EXERCISE GOAL: Each line below with the word "writeInfo" needs to be copied.

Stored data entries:

---

/-- CHECK_STORE (R429): how many records pass, and the first that fails. -/
def checkStore (s : State) : State :=
  if !s.setOk then faultOpt (some 13) Page.mbox Err.imageInvalid (jobErr Err.imageInvalid s)
  else
    let bad := (List.range s.records).filter (fun i => !s.recordOk (s.recordAt i))
    jobWords [wd (s.records - bad.length), wd (bad.headD 0xff)] s

end Sys2Proof.Machine
end

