/-- LOCK_WRITE (R137). -/
def execLockWrite (ag : Agent) (page : PageIx) (w : Word) (s : State) : Host.Outcome State Fault Refusal :=
  .next (lockWrite ag page w s)
/-- OWNER_WRITE (R138). -/
def execOwnerWrite (ag : Agent) (page : PageIx) (w : Word) (s : State) : Host.Outcome State Fault Refusal :=
  .next (ownerWrite ag page w s)
/-- ERR_CODE_CLR (R140): a write of CLR. -/
def execErrCodeClr (ag : Agent) (page : PageIx) (s : State) : Host.Outcome State Fault Refusal :=
  .next (errCodeWrite ag page 0x100 s)

/-! ## The block reset (R92) -/

/-- The pages that a block reset takes. -/
def blockResets (p : Nat) : Bool := decide (6 ≤ p ∧ p ≤ 9) || decide (0xb ≤ p ∧ p ≤ 0x24) || decide (p = 0x2a ∨ p = 0x2b)

/-- The registers that a block reset leaves: the strap, which holds until the next power-on reset (R47), and the PA table, whose
fields Hollyhock's copy gives back (R331). -/
def blockKeeps (a : Nat) : Bool := a == Reg.pinmuxStrap || decide (Reg.rbTxPa 0 ≤ a ∧ a ≤ Reg.rbTxPa 31)

/-- The internal state of the block of page `p` as a block reset leaves it; what the rules do not name of FTB it keeps, the last sync edge
with it (log entry 123). -/
def blockState (p : Nat) (s : State) : State :=
  if p = Page.evf then modFab (fun f => { cellSince := f.cellSince, cellNext := f.cellNext, cellLast := f.cellLast }) s
  else if p = Page.evfLut then modFab (fun f => { f with cellSince := [], cellNext := [], cellLast := [] }) s
  else if p = Page.ftb then
    modTime (fun t => { ftb := t.ftb, measFrom := t.ftb, snapWait := t.snapWait, snapReq := t.snapReq, syncJobs := t.syncJobs
                        lastSync := t.lastSync, lastOut := t.lastOut, lastPin := t.lastPin, localSnap := t.localSnap
                        latch := t.latch, targetLo := t.targetLo }) s
  else if p = Page.cvu then forEach ((List.range 8).map (0x60 + ·)) releaseRes { s with cvu := {} }
  else if p = Page.lsp then forEach (List.range 8) (fun k => modPlayer k (fun x => { flight := x.flight, emptied := true })) s
  else if 0xc ≤ p ∧ p < 0x10 then modEng (p - 0xc) (fun e => { fade := e.fade, swapTo := e.swapTo, discWait := e.discWait, discSec := e.discSec }) s
  else if 0x10 ≤ p ∧ p < 0x1c then setCoil (p - 0x10) {} s
  else if p = Page.fwgt then
    forEach (List.range 4) (fun n => modEng n (fun e => { e with fade := none, swapTo := none })) { s with gov := {} }
  else if p = Page.crocus then { s with crocus := {} }
  else if p = Page.tagc then { s with tag := { s.tag with
    waiting := s.tag.waiting.filter (fun w => w.op.external), pwValue := 0 } }
  else if p = Page.rbSyn then modRadio (fun r => { r with everCal := false }) (radioOff s.now s)
  else if p = Page.rbRx then modRx (fun x => { x with floorA := none, floorB := none, ownA := false, ownB := false }) s
  else if p = Page.rbTx then forEach (List.range 4) (fun g => modRadio (fun r => { r with binFrom := tabSet 0 r.binFrom g s.now })) (modRadio (fun r => { r with bins := [] }) s)
  else if p = Page.rbAnt then modRx (fun x => { x with inputB := false }) (modRadio (fun r => { r with tune := 0 }) s)
  else s

/-- A block reset starts: the page returns to its Reset values, quiesced and busy, with the "cal" fields of Hollyhock's copy, EN among them (R92,
R133). A halt of Hollyhock stands (R473). -/
def blockResetRun (p : Nat) (s : State) : State :=
  let a := sif (p == Page.fwgt) (fun t => forEach (List.range 4) (fun n => feCoilsInUse n 0) t) (sif (p == Page.evf) cellsNow s)
  let b := blockClaims p (sif (decide (0x20 ≤ p ∧ p ≤ 0x22)) (fun t => dropDec t.now (abortRx t.now t)) a)
  let c := calReload p (pageReset p blockKeeps (blockState p (dropStaged p
    (modBoot (fun x => { x with blocks := p :: x.blocks.filter (· != p) }) b))))
  let d := sif (p == Page.dbg) (setRb Reg.dbgWdog 0 (s.rb Reg.dbgWdog 0))
    (chqAll p (setReg (Reg.status p) 3 (setRb (Reg.ctrl p) 1 true c)))
  if p = Page.evfLut then forEach (List.range 16) (fun n t => gpFollow n (2 * t.now) t) d
  else if p = Page.evf then cellsWake d
  else if p = Page.fwgt then govern (forEach (List.range 4) heldRefresh d) else if 0x10 ≤ p ∧ p < 0x1c then govern d else d

/-- Whether a block reset of page `p` is held for a commit (R308, R313). -/
def State.resetHeld (s : State) (p : Nat) : Bool :=
  match s.commit with
  | none => false
  | some c => p == Page.lsp || (c.issued && c.pages.contains p)

/-- A block reset is asked for (R92). -/
def blockResetAsk (ag : Agent) (p : Nat) (w : Word) (s : State) : State :=
  if !blockResets p then refusalErr Page.rst Err.ownerDenied (writeInfo ag Reg.rstBlockRst) 0 s
  else if !s.quiesced p then refusalErr Page.rst Err.notQuiesced (writeInfo ag Reg.rstBlockRst) 0 s
  else if s.resetHeld p then pushHeld ag Reg.rstBlockRst w s
  else blockResetRun p s

/-- A write of RST.BLOCK_RST (R92, R93). -/
def blockRstWrite (ag : Agent) (w : Word) : State → State :=
  hold ag Reg.rstBlockRst w <| guarded ag Reg.rstBlockRst (fun s =>
    if fld w 31 16 ≠ 0xa5c3 then refusalErr Page.rst Err.ownerDenied (writeInfo ag Reg.rstBlockRst) 0 s
    else blockResetAsk ag (fld w 7 0) w s)

/-- BLOCK_RESET (R92). -/
def execBlockReset (ag : Agent) (w : Word) (s : State) : Host.Outcome State Fault Refusal := .next (blockRstWrite ag w s)

/-- BLOCK_RESET_DONE (R92, R93): RST.CAUSE shows that a block reset has run, STATUS.BUSY falls, and after READY Hollyhock gives the page to
HOST again (log entry 59); a page that Hollyhock has taken (R138) stays its own, and under a calibration busy with that (R97). -/
def execBlockResetDone (page : PageIx) (s : State) : Host.Outcome State Fault Refusal :=
  let p : Nat := page
  .next (if p ∉ s.boot.blocks then s
  else
    let t := setRb Reg.rstCause 8 true (modBoot (fun x => { x with blocks := x.blocks.filter (· != p) }) s)
    sif (s.isReady && s.taken.all (fun x => x.1 != p)) (setRf (Reg.owner p) 1 0 0)
      (setRb (Reg.status p) 1 (s.mgt.cal.any (fun j => j.owned.any (fun x => x.1 == p))) t))

end Sys2Proof.Machine
end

---

SOLUTION TO THE EXERCISE:
  if !blockResets p then refusalErr Page.rst Err.ownerDenied (writeInfo ag Reg.rstBlockRst) 0 s
  else if !s.quiesced p then refusalErr Page.rst Err.notQuiesced (writeInfo ag Reg.rstBlockRst) 0 s
    if fld w 31 16 ≠ 0xa5c3 then refusalErr Page.rst Err.ownerDenied (writeInfo ag Reg.rstBlockRst) 0 s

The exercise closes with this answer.